***** Materials provided
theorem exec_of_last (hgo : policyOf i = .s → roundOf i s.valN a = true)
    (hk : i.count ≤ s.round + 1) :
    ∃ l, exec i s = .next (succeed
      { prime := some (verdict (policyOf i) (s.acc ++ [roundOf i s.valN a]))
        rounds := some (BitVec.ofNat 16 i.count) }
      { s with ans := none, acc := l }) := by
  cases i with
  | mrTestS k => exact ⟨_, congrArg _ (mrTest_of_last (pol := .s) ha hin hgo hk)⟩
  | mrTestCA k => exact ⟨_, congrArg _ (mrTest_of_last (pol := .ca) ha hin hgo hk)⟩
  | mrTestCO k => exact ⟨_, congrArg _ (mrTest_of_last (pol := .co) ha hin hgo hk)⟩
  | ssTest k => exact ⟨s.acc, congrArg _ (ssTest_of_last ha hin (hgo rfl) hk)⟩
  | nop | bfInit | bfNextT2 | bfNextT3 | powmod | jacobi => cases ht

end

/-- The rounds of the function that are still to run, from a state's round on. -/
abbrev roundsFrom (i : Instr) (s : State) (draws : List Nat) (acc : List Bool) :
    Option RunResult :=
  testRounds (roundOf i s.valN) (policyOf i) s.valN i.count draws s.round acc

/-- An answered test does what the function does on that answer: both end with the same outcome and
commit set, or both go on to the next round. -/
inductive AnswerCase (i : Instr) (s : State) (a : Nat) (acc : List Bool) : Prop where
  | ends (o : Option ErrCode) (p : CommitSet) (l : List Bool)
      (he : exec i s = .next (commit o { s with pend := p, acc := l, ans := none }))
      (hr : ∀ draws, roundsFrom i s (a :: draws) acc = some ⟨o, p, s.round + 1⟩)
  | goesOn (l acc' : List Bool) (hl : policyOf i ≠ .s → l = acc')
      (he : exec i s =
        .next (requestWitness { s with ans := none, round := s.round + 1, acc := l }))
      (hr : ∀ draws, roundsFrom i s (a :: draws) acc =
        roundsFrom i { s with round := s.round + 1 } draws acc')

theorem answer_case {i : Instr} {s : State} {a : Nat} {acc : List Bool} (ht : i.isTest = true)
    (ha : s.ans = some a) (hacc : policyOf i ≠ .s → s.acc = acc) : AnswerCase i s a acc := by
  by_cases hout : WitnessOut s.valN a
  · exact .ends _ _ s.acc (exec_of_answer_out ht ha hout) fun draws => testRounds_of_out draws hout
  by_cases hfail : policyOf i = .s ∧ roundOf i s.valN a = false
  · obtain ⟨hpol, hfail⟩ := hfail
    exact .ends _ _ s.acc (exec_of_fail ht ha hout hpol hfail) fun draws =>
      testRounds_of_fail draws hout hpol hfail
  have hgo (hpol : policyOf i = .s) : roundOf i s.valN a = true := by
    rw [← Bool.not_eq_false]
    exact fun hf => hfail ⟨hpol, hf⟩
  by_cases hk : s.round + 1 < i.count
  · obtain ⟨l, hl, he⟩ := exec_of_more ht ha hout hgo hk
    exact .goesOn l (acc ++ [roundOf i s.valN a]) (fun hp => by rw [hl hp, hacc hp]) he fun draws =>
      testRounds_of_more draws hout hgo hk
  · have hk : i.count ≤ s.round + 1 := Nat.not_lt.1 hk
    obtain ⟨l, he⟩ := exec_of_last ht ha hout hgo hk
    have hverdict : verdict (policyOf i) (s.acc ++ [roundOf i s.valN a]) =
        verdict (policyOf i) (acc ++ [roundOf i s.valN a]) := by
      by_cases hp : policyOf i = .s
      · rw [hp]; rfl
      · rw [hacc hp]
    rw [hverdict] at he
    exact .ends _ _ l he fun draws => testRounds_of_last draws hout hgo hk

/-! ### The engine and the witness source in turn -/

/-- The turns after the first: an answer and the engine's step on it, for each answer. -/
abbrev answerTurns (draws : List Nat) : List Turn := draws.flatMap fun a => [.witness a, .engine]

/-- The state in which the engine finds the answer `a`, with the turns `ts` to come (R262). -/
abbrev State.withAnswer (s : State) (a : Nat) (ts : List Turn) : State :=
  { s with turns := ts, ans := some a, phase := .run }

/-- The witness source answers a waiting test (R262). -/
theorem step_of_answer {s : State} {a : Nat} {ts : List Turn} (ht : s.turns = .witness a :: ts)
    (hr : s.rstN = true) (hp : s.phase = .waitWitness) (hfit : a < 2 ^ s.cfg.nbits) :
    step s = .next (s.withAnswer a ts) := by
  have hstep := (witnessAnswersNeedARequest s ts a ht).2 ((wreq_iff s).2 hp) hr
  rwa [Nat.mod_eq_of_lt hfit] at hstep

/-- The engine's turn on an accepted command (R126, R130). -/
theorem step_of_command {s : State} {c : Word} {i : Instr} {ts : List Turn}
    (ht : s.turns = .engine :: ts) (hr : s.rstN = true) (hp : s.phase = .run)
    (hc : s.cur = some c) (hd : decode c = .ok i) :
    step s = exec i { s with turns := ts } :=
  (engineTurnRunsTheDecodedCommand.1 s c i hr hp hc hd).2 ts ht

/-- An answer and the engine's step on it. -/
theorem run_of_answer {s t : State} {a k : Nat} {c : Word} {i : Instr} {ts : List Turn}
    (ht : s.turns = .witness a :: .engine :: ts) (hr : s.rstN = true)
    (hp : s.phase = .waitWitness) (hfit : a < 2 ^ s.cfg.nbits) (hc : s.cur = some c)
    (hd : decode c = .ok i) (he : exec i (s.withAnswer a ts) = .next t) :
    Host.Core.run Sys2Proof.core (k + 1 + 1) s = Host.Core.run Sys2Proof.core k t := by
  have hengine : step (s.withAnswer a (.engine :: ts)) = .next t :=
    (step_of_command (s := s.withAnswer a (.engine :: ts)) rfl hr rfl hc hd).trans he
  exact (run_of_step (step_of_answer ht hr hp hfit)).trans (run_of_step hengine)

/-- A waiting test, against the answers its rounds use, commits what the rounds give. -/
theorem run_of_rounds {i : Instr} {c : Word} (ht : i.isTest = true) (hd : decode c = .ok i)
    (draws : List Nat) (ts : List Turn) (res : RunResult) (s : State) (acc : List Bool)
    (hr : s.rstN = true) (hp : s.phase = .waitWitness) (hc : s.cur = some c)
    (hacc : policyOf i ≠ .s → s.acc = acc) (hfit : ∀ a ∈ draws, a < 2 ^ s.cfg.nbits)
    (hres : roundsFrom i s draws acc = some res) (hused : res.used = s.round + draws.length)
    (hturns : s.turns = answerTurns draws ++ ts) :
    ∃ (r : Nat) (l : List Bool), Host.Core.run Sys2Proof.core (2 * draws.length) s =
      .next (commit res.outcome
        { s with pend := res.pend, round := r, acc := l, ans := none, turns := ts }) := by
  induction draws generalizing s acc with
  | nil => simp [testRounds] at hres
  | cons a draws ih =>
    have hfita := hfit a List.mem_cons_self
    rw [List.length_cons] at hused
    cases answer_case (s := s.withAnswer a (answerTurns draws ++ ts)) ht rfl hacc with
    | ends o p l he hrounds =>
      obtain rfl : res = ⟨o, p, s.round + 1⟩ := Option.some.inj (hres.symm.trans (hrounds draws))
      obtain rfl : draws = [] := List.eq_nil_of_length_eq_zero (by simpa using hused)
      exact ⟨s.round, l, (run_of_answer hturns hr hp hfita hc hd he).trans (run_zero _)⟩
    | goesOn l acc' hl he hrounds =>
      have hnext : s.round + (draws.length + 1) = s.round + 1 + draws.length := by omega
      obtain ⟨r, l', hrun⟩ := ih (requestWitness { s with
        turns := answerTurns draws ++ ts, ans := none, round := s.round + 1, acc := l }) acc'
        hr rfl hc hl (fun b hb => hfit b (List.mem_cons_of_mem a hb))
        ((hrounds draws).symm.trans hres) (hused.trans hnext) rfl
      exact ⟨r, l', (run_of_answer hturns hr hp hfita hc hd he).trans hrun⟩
**********
**Brief**
In full and word for word, restate the data.

**Answer to the problem**
theorem exec_of_last (hgo : policyOf i = .s → roundOf i s.valN a = true)
    (hk : i.count ≤ s.round + 1) :
    ∃ l, exec i s = .next (succeed
      { prime := some (verdict (policyOf i) (s.acc ++ [roundOf i s.valN a]))
        rounds := some (BitVec.ofNat 16 i.count) }
      { s with ans := none, acc := l }) := by
  cases i with
  | mrTestS k => exact ⟨_, congrArg _ (mrTest_of_last (pol := .s) ha hin hgo hk)⟩
  | mrTestCA k => exact ⟨_, congrArg _ (mrTest_of_last (pol := .ca) ha hin hgo hk)⟩
  | mrTestCO k => exact ⟨_, congrArg _ (mrTest_of_last (pol := .co) ha hin hgo hk)⟩
  | ssTest k => exact ⟨s.acc, congrArg _ (ssTest_of_last ha hin (hgo rfl) hk)⟩
  | nop | bfInit | bfNextT2 | bfNextT3 | powmod | jacobi => cases ht

end

/-- The rounds of the function that are still to run, from a state's round on. -/
abbrev roundsFrom (i : Instr) (s : State) (draws : List Nat) (acc : List Bool) :
    Option RunResult :=
  testRounds (roundOf i s.valN) (policyOf i) s.valN i.count draws s.round acc

/-- An answered test does what the function does on that answer: both end with the same outcome and
commit set, or both go on to the next round. -/
inductive AnswerCase (i : Instr) (s : State) (a : Nat) (acc : List Bool) : Prop where
  | ends (o : Option ErrCode) (p : CommitSet) (l : List Bool)
      (he : exec i s = .next (commit o { s with pend := p, acc := l, ans := none }))
      (hr : ∀ draws, roundsFrom i s (a :: draws) acc = some ⟨o, p, s.round + 1⟩)
  | goesOn (l acc' : List Bool) (hl : policyOf i ≠ .s → l = acc')
      (he : exec i s =
        .next (requestWitness { s with ans := none, round := s.round + 1, acc := l }))
      (hr : ∀ draws, roundsFrom i s (a :: draws) acc =
        roundsFrom i { s with round := s.round + 1 } draws acc')

theorem answer_case {i : Instr} {s : State} {a : Nat} {acc : List Bool} (ht : i.isTest = true)
    (ha : s.ans = some a) (hacc : policyOf i ≠ .s → s.acc = acc) : AnswerCase i s a acc := by
  by_cases hout : WitnessOut s.valN a
  · exact .ends _ _ s.acc (exec_of_answer_out ht ha hout) fun draws => testRounds_of_out draws hout
  by_cases hfail : policyOf i = .s ∧ roundOf i s.valN a = false
  · obtain ⟨hpol, hfail⟩ := hfail
    exact .ends _ _ s.acc (exec_of_fail ht ha hout hpol hfail) fun draws =>
      testRounds_of_fail draws hout hpol hfail
  have hgo (hpol : policyOf i = .s) : roundOf i s.valN a = true := by
    rw [← Bool.not_eq_false]
    exact fun hf => hfail ⟨hpol, hf⟩
  by_cases hk : s.round + 1 < i.count
  · obtain ⟨l, hl, he⟩ := exec_of_more ht ha hout hgo hk
    exact .goesOn l (acc ++ [roundOf i s.valN a]) (fun hp => by rw [hl hp, hacc hp]) he fun draws =>
      testRounds_of_more draws hout hgo hk
  · have hk : i.count ≤ s.round + 1 := Nat.not_lt.1 hk
    obtain ⟨l, he⟩ := exec_of_last ht ha hout hgo hk
    have hverdict : verdict (policyOf i) (s.acc ++ [roundOf i s.valN a]) =
        verdict (policyOf i) (acc ++ [roundOf i s.valN a]) := by
      by_cases hp : policyOf i = .s
      · rw [hp]; rfl
      · rw [hacc hp]
    rw [hverdict] at he
    exact .ends _ _ l he fun draws => testRounds_of_last draws hout hgo hk

/-! ### The engine and the witness source in turn -/

/-- The turns after the first: an answer and the engine's step on it, for each answer. -/
abbrev answerTurns (draws : List Nat) : List Turn := draws.flatMap fun a => [.witness a, .engine]

/-- The state in which the engine finds the answer `a`, with the turns `ts` to come (R262). -/
abbrev State.withAnswer (s : State) (a : Nat) (ts : List Turn) : State :=
  { s with turns := ts, ans := some a, phase := .run }

/-- The witness source answers a waiting test (R262). -/
theorem step_of_answer {s : State} {a : Nat} {ts : List Turn} (ht : s.turns = .witness a :: ts)
    (hr : s.rstN = true) (hp : s.phase = .waitWitness) (hfit : a < 2 ^ s.cfg.nbits) :
    step s = .next (s.withAnswer a ts) := by
  have hstep := (witnessAnswersNeedARequest s ts a ht).2 ((wreq_iff s).2 hp) hr
  rwa [Nat.mod_eq_of_lt hfit] at hstep

/-- The engine's turn on an accepted command (R126, R130). -/
theorem step_of_command {s : State} {c : Word} {i : Instr} {ts : List Turn}
    (ht : s.turns = .engine :: ts) (hr : s.rstN = true) (hp : s.phase = .run)
    (hc : s.cur = some c) (hd : decode c = .ok i) :
    step s = exec i { s with turns := ts } :=
  (engineTurnRunsTheDecodedCommand.1 s c i hr hp hc hd).2 ts ht

/-- An answer and the engine's step on it. -/
theorem run_of_answer {s t : State} {a k : Nat} {c : Word} {i : Instr} {ts : List Turn}
    (ht : s.turns = .witness a :: .engine :: ts) (hr : s.rstN = true)
    (hp : s.phase = .waitWitness) (hfit : a < 2 ^ s.cfg.nbits) (hc : s.cur = some c)
    (hd : decode c = .ok i) (he : exec i (s.withAnswer a ts) = .next t) :
    Host.Core.run Sys2Proof.core (k + 1 + 1) s = Host.Core.run Sys2Proof.core k t := by
  have hengine : step (s.withAnswer a (.engine :: ts)) = .next t :=
    (step_of_command (s := s.withAnswer a (.engine :: ts)) rfl hr rfl hc hd).trans he
  exact (run_of_step (step_of_answer ht hr hp hfit)).trans (run_of_step hengine)

/-- A waiting test, against the answers its rounds use, commits what the rounds give. -/
theorem run_of_rounds {i : Instr} {c : Word} (ht : i.isTest = true) (hd : decode c = .ok i)
    (draws : List Nat) (ts : List Turn) (res : RunResult) (s : State) (acc : List Bool)
    (hr : s.rstN = true) (hp : s.phase = .waitWitness) (hc : s.cur = some c)
    (hacc : policyOf i ≠ .s → s.acc = acc) (hfit : ∀ a ∈ draws, a < 2 ^ s.cfg.nbits)
    (hres : roundsFrom i s draws acc = some res) (hused : res.used = s.round + draws.length)
    (hturns : s.turns = answerTurns draws ++ ts) :
    ∃ (r : Nat) (l : List Bool), Host.Core.run Sys2Proof.core (2 * draws.length) s =
      .next (commit res.outcome
        { s with pend := res.pend, round := r, acc := l, ans := none, turns := ts }) := by
  induction draws generalizing s acc with
  | nil => simp [testRounds] at hres
  | cons a draws ih =>
    have hfita := hfit a List.mem_cons_self
    rw [List.length_cons] at hused
    cases answer_case (s := s.withAnswer a (answerTurns draws ++ ts)) ht rfl hacc with
    | ends o p l he hrounds =>
      obtain rfl : res = ⟨o, p, s.round + 1⟩ := Option.some.inj (hres.symm.trans (hrounds draws))
      obtain rfl : draws = [] := List.eq_nil_of_length_eq_zero (by simpa using hused)
      exact ⟨s.round, l, (run_of_answer hturns hr hp hfita hc hd he).trans (run_zero _)⟩
    | goesOn l acc' hl he hrounds =>
      have hnext : s.round + (draws.length + 1) = s.round + 1 + draws.length := by omega
      obtain ⟨r, l', hrun⟩ := ih (requestWitness { s with
        turns := answerTurns draws ++ ts, ans := none, round := s.round + 1, acc := l }) acc'
        hr rfl hc hl (fun b hb => hfit b (List.mem_cons_of_mem a hb))
        ((hrounds draws).symm.trans hres) (hused.trans hnext) rfl
      exact ⟨r, l', (run_of_answer hturns hr hp hfita hc hd he).trans hrun⟩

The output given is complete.